Светик не мог знать, что горе поселилось в их доме задолго до его рождения. Что первым в их семье умер дед, отец отца, благодаря которому в большой степени и состоялась свадьба его матери и отца. Не знал он и не мог знать, что родился вскоре после свадьбы, и ныне покойная бабка не была в восторге от снохи, приехавшей в Москву из Краснодарского края, которую она, скрепя сердце,  прописала у себя в квартире. Да и отец Светика, женившись в свои тридцать лет, не пылал к молодой супруге цветущей любовью, а по-прежнему оставался маменькиным сынком, так и не выйдя до самой ее смерти из-под ее крыла.

Бабушка не была злобной свекровью, как часто принято считать, скорее наоборот. Она была простодушна и открыта. Но на расспросы соседок о молодых, не скрывала своего отношения к снохе, каждый раз повторяя оно и то же:

– Да подлезла она под Димку на даче, когда они были одни – вот и все дела!. Он и не заикался о сваддьбе. Это уж, когда у Таньки пузо полезло на лоб, Сашка, муж, Димку в оборот взял. Не женишься, мол, из дома выгоню. И родня ее подсуетилась, понаехали все сюда… Вот такая лбовь вышла…

Вскоре после свадьбы дедушка Светика умер. Он тогда еще не успел  даже родиться, и видел деда только на фотографиях, которые иногда перебирала бабушка.

Не знал он тогда, что и бабушкин век недолог. И вскоре она сама уйдет в иной мир вслед  за дедом, долго и мучительно болея от рака печени. И ее смерть станет для отца роковым событием, потому что именно тогда ощутит он всем своим существом пустоту и сиротство, которые окружат его, не-смотря на близость жены и сына, которые так и не смогут восполнить ему потери матери. Отец был не улыбчив и суров. А после ее ухода посуровел еще больше и порой казался окружающим угрюмым бирюком. Танька же, мать Светика, близко к сердцу эти смерти не принимала, но  и особой радости от того, что теперь стала полновластной хозяйкой, не испытывала. Не было ей в этом замужестве женского счастья, да она и не претендовала на большее, не обольщаясь насчет своей внешности или ума, а с провинциальной хитростью довольствуясь тем, что есть.

Светик не видел всей суеты по поводу похорон. Мать оградила его от ненужных впечатлений, но на похороны отца все же взяла.Там он увидел вторых деда и бабку со стороны матери и отнесся к ним с той же прохладцей, как и они к нему.

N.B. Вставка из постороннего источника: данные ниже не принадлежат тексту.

/-! ### Chip.setBad -/

@[simp] theorem Chip.setBad_regs (c : Chip) (k : Nat) (b : Bool) : (c.setBad k b).regs = c.regs := rfl
@[simp] theorem Chip.setBad_mem (c : Chip) (k : Nat) (b : Bool) : (c.setBad k b).mem = c.mem := rfl
@[simp] theorem Chip.setBad_queues (c : Chip) (k : Nat) (b : Bool) : (c.setBad k b).queues = c.queues := rfl
@[simp] theorem Chip.setBad_seqs (c : Chip) (k : Nat) (b : Bool) : (c.setBad k b).seqs = c.seqs := rfl
@[simp] theorem Chip.setBad_units (c : Chip) (k : Nat) (b : Bool) : (c.setBad k b).units = c.units := rfl
@[simp] theorem Chip.setBad_partials (c : Chip) (k : Nat) (b : Bool) : (c.setBad k b).partials = c.partials := rfl
@[simp] theorem Chip.setBad_combs (c : Chip) (k : Nat) (b : Bool) : (c.setBad k b).combs = c.combs := rfl
@[simp] theorem Chip.setBad_arbs (c : Chip) (k : Nat) (b : Bool) : (c.setBad k b).arbs = c.arbs := rfl
@[simp] theorem Chip.setBad_xfers (c : Chip) (k : Nat) (b : Bool) : (c.setBad k b).xfers = c.xfers := rfl
@[simp] theorem Chip.setBad_steps (c : Chip) (k : Nat) (b : Bool) : (c.setBad k b).steps = c.steps := rfl
@[simp] theorem Chip.setBad_flog (c : Chip) (k : Nat) (b : Bool) : (c.setBad k b).flog = c.flog := rfl
@[simp] theorem Chip.setBad_meters (c : Chip) (k : Nat) (b : Bool) : (c.setBad k b).meters = c.meters := rfl
@[simp] theorem Chip.setBad_maps (c : Chip) (k : Nat) (b : Bool) : (c.setBad k b).maps = c.maps := rfl
@[simp] theorem Chip.setBad_held (c : Chip) (k : Nat) (b : Bool) : (c.setBad k b).held = c.held := rfl
@[simp] theorem Chip.setBad_stats (c : Chip) (k : Nat) (b : Bool) : (c.setBad k b).stats = c.stats := rfl
@[simp] theorem Chip.setBad_press (c : Chip) (k : Nat) (b : Bool) : (c.setBad k b).press = c.press := rfl
@[simp] theorem Chip.setBad_d3 (c : Chip) (k : Nat) (b : Bool) : (c.setBad k b).d3 = c.d3 := rfl
@[simp] theorem Chip.setBad_racks (c : Chip) (k : Nat) (b : Bool) : (c.setBad k b).racks = c.racks := rfl
@[simp] theorem Chip.setBad_solvers (c : Chip) (k : Nat) (b : Bool) : (c.setBad k b).solvers = c.solvers := rfl
@[simp] theorem Chip.setBad_upds (c : Chip) (k : Nat) (b : Bool) : (c.setBad k b).upds = c.upds := rfl
@[simp] theorem Chip.setBad_pnorms (c : Chip) (k : Nat) (b : Bool) : (c.setBad k b).pnorms = c.pnorms := rfl
@[simp] theorem Chip.setBad_links (c : Chip) (k : Nat) (b : Bool) : (c.setBad k b).links = c.links := rfl
@[simp] theorem Chip.setBad_arrived (c : Chip) (k : Nat) (b : Bool) : (c.setBad k b).arrived = c.arrived := rfl
@[simp] theorem Chip.setBad_chold (c : Chip) (k : Nat) (b : Bool) : (c.setBad k b).chold = c.chold := rfl
@[simp] theorem Chip.setBad_wcens (c : Chip) (k : Nat) (b : Bool) : (c.setBad k b).wcens = c.wcens := rfl
@[simp] theorem Chip.setBad_time (c : Chip) (k : Nat) (b : Bool) : (c.setBad k b).time = c.time := rfl
@[simp] theorem Chip.setBad_cars (c : Chip) (k : Nat) (b : Bool) : (c.setBad k b).cars = c.cars := rfl
@[simp] theorem Chip.setBad_seals (c : Chip) (k : Nat) (b : Bool) : (c.setBad k b).seals = c.seals := rfl
@[simp] theorem Chip.setBad_parts (c : Chip) (k : Nat) (b : Bool) : (c.setBad k b).parts = c.parts := rfl
@[simp] theorem Chip.setBad_mjobs (c : Chip) (k : Nat) (b : Bool) : (c.setBad k b).mjobs = c.mjobs := rfl
@[simp] theorem Chip.setBad_energy (c : Chip) (k : Nat) (b : Bool) : (c.setBad k b).energy = c.energy := rfl
@[simp] theorem Chip.setBad_chgSecond (c : Chip) (k : Nat) (b : Bool) : (c.setBad k b).chgSecond = c.chgSecond := rfl
@[simp] theorem Chip.setBad_flash (c : Chip) (k : Nat) (b : Bool) : (c.setBad k b).flash = c.flash := rfl
@[simp] theorem Chip.setBad_prot (c : Chip) (k : Nat) (b : Bool) : (c.setBad k b).prot = c.prot := rfl
@[simp] theorem Chip.setBad_cfg (c : Chip) (k : Nat) (b : Bool) : (c.setBad k b).cfg = c.cfg := rfl
@[simp] theorem Chip.setBad_boot (c : Chip) (k : Nat) (b : Bool) : (c.setBad k b).boot = c.boot := rfl
@[simp] theorem Chip.setBad_inRings (c : Chip) (k : Nat) (b : Bool) : (c.setBad k b).inRings = c.inRings := rfl
@[simp] theorem Chip.setBad_outRings (c : Chip) (k : Nat) (b : Bool) : (c.setBad k b).outRings = c.outRings := rfl
@[simp] theorem Chip.setBad_freeAt (c : Chip) (k : Nat) (b : Bool) : (c.setBad k b).freeAt = c.freeAt := rfl
@[simp] theorem Chip.setBad_cref (c : Chip) (k : Nat) (b : Bool) : (c.setBad k b).cref = c.cref := rfl
@[simp] theorem Chip.setBad_upsets (c : Chip) (k : Nat) (b : Bool) : (c.setBad k b).upsets = c.upsets := rfl
@[simp] theorem Chip.setBad_now (c : Chip) (k : Nat) (b : Bool) : (c.setBad k b).now = c.now := rfl
@[simp] theorem Chip.setBad_up (c : Chip) (k : Nat) (b : Bool) : (c.setBad k b).up = c.up := rfl
@[simp] theorem Chip.setBad_fresh (c : Chip) (k : Nat) (b : Bool) : (c.setBad k b).fresh = c.fresh := rfl
@[simp] theorem Chip.setBad_out (c : Chip) (k : Nat) (b : Bool) : (c.setBad k b).out = c.out := rfl
@[simp] theorem Chip.setBad_rd (c : Chip) (k : Nat) (b : Bool) (r' : Reg) (i' j' : Nat) : (c.setBad k b).rd r' i' j' = c.rd r' i' j' := rfl
@[simp] theorem Chip.setBad_g (c : Chip) (k : Nat) (b : Bool) (f' : Fld) (i' j' : Nat) : (c.setBad k b).g f' i' j' = c.g f' i' j' := rfl
@[simp] theorem Chip.setBad_on (c : Chip) (k : Nat) (b : Bool) (f' : Fld) (i' j' : Nat) : (c.setBad k b).on f' i' j' = c.on f' i' j' := rfl
@[simp] theorem Chip.setBad_byte (c : Chip) (k : Nat) (b : Bool) (k' : Nat) : (c.setBad k b).byte k' = c.byte k' := rfl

Их вежливое внимание и приличествующее данному случаю соболезнование воспринимались его чуткой детской душой тем самым обманом, который они и несли в себе. Они были ему чужие, и он тоже был для них чужой. Он слышал, как новая бабушка горячо шептала дочери на ухо о том, что теперь все в ее руках и зависит только от нее, и нетерпеливо дергал мать за рукав, стараясь оттащить ее от бабки. Эти слова были ему не понятны, но не приятны. И он почему-то боялся их.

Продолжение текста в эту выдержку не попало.